Davis also added that senatorial responsibilities include representing minorities.

“If there is a minority voice, or if there is something that less than 200 students on an 8,600-student campus, believe in that should go to the senate, they should go talk to you,” Davis said. “That’s why you’re here. Your job is to represent your residence halls. So if there’s something that three people in your residence hall believe in, they should come talk to you.”

While senators considered having the referendum, they proposed raising a cap in the number of signatures and debated how the “yes” or “no” question should be posed to students to allow for greater transparency — some considering a set amount should be established while others preferring a range of percentages.

Ultimately, compromise was achieved when 70% of all senators voted to determine the student body’s opinion via a referendum that will ask whether they agree to raise the number of necessary signatures “with the addition of 5 to 8% to give students more clarity,” Galbenski announced.

However, this was not the evening‘s final debate.

“It seems like we‘re beating a dead horse”

After Galbenski briefly described next week’s agenda, Dunne Hall senator, sophomore Michael Murakami, voiced concerns brought upon by some of his constituents about petitioning practices for the upcoming student government election.

Friday is the deadline for hopeful tickets to solicit the required 700 signatures to begin officially campaigning. Murakami pointed out that students had complained about not having “ample communication with people” and other petitioning limitations due to the ongoing pandemic.

Davis recognized that there were significant issues with the petitioning process, as students are unable to garner “pen and paper” signatures in the dining halls.
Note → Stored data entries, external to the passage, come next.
-- ==== Sys2Proof/Machine/Forward.lean ====
section
/-! DEFINITION. Excursions, stages 8 to 12, the egress pipeline, pipeline states and the commands of Table 4.7 (R111-R147). -/

namespace Sys2Proof.Machine
namespace Dev

/-! ### Excursions (R127-R129) -/

/-- Frames of a list that are away: entries of an excursion table (R128). -/
def away (l : List Flight) : Nat := (l.filter fun f => f.place == .away).length

/-- Entries in use of the excursion tables of ingress and egress pipeline (R141). -/
def awayCount (x : Pipe) : Nat := away x.ingress + away x.egress

/-- A frame with the header work of its stages done in its bytes (R100, R108, R114). -/
def build (f : Flight) : Flight :=
  if f.built then f else let b := rebuild f; { f with bytes := b, len := b.length, built := true }

/-- The steer after stage 7, or after egress stage 1: the frame goes away as the stages have left it, or its function's overflow action applies
(R128, R205; log 123). It stands in its pipeline while it is dispatched, so that a thread that starts at once finds it. -/
def steer (pl : Nat) (egress : Bool) (f : Flight) (d : Dev) : StRes :=
  match f.fn with
  | none => .go f d
  | some n =>
    match d.getFn n with
    | none => .drop 20 f d
    | some g =>
      let x := d.getPipe pl
      let h : Flight := { build f with place := .away }
      let put := if egress then { x with egress := x.egress ++ [h] } else { x with ingress := x.ingress ++ [h] }
      match if 512 ≤ away (if egress then x.egress else x.ingress) then none else (d.setPipe pl put).dispatch n (.frame pl f.fid egress) with
      | some e => .wait h (e.modPipe pl fun y => if egress then { y with egress := y.egress.filter (·.fid != f.fid) }
          else { y with ingress := y.ingress.filter (·.fid != f.fid) })
      | none =>
        if g.drop then .drop 20 f (d.modFn n fun x => { x with busy := x.busy + 1 })
        else .go { f with fn := none } (d.modFn n fun x => { x with bypasses := x.bypasses + 1 })

/-! ### Stages 8 to 11 -/

/-- One policer of a frame, if one is selected (R134). -/
def policeOpt (i : Option Nat) (f : Flight) (d : Dev) : Bool × Dev :=
  match i with
  | none => (true, d)
  | some k => d.police k f.rxLen

/-- Stage 8 (R134). -/
def stage8 (_pl : Nat) (f : Flight) (d : Dev) : StRes :=
  let a := policeOpt f.frame.pol1 f d
  if !a.1 then .drop 16 f a.2
  else
    let b := policeOpt f.aclPol f a.2
    if b.1 then .go f b.2 else .drop 16 f b.2

/-- The encapsulation index a function's verdict gives (R129). -/
def verdictEncap (f : Flight) : Option Nat := match f.verdict with | some (.cont _ _ _ e _ _) => e | _ => none

/-- A resolved next hop put into the frame (R113); the encapsulation index of a verdict stands (R129). -/
def useNh (i : Nat) (f : Flight) (d : Dev) : StRes :=
  let n := d.getNh i
  match n.type with
  | 0 => .go { f with dec := .unicast n.target, nh := some i, encap := some ((verdictEncap f).getD n.encap) } d
  | 2 => .go { f with dec := .punt n.trap false, nh := some i } d
  | 3 => .go { f with dec := .multicast n.target, nh := some i } d
  | _ => .drop 17 { f with nh := some i } d

/-- Stages 9 and 10 (R106, R113, R118, R123). A frame for which no stage decided is one without a route, or without a label (log 123). -/
def stage9 (_pl : Nat) (f : Flight) (d : Dev) : StRes :=
  match f.dec with
  | .undecided => .drop (if f.layer = 0 && !f.pkt.mpls.isEmpty then 13 else 12) f d
  | .discard => .drop 17 f d
  | .nextHop i =>
    match d.nhLook i with
    | (some j, e) => useNh j f e
    | (none, e) => .drop 18 f e
  | .ecmp g =>
    if d.fwd.ue.contains (.ecmp g) then .drop 18 f (d.ecmpError g)
    else match tget d.fwd.ecmp g with
      | none => .drop 18 f d
      | some x =>
        if d.hashCut f.pkt then .drop 7 f d
        else
          let h := d.hashes f.pkt (flightPort f)
          match ecmpWalk g x (probes x h.1 h.2) d with
          | (some j, e) => useNh j { f with hash := some h.1 } e
          | (none, e) => .drop 18 { f with hash := some h.1 } e
  | _ => .go f d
He also said there were two options: either to suspend petitioning completely or extending some of the tickets’ timeframes.

“There is a clause in the constitution that allows us to extend the petitioning period for those that cannot make the deadline for various circumstances through the election committee,” Davis said. “And that is on a case by case basis — with written approval.”

However, director of Student Activities, Karen Kennedy, had a word of warning against altering the existing protocols.

“When you change the rules in the middle of the race, you have people who started in the way that they were, and if we change the rules in the middle, it can feel unfair to those who were playing by the original rules,” Kennedy said. “So it is not something that I think ever should be done lightly.”

Freshly-installed Smith weighed in on the hardships students could face during COVID-19, especially as Judicial Council regulations on communications leave them with “very limited opportunities” to garner support.

“Communication is limited and it’s hard for a group of individuals to reach 700 people and that include things such as social media,” Smith said. “You have an issue of people not reading certain captions or posts, but also spreading those posts with people who they don’t already follow.”

Zahm House senator, sophomore Henry Bates, said it perhaps would not be prudent to have students petition in face of increasing COVID-19 cases on campus.

“One thing that stood out to me is the personal interaction nature of petitioning,” he said. “I think that if we’re going to still encourage students to get to the 700 signature number by Friday, I don’t know that that is the best idea, especially considering the rise in our COVID cases, to encourage people to go out and get so many more signatures over the next few days.”

Despite the lengthy deliberation, no official resolution resulted from it. To entertain the issue, the senate would have required unanimous consent. Noticing the lack of agreement, Alumni Hall senator Dan Baudendistel remarked “it seems like we’re beating a dead horse.”

“This is an example of a constitutionally mandated stipulation as to the number of signatures required,” Davis said. “You don’t have to do anything. It just initiatives you should talk about because it is relevant.”

As it stands, the Elections Committee will review petitioning tickets and grant them an extension, if they deem it to be appropriate.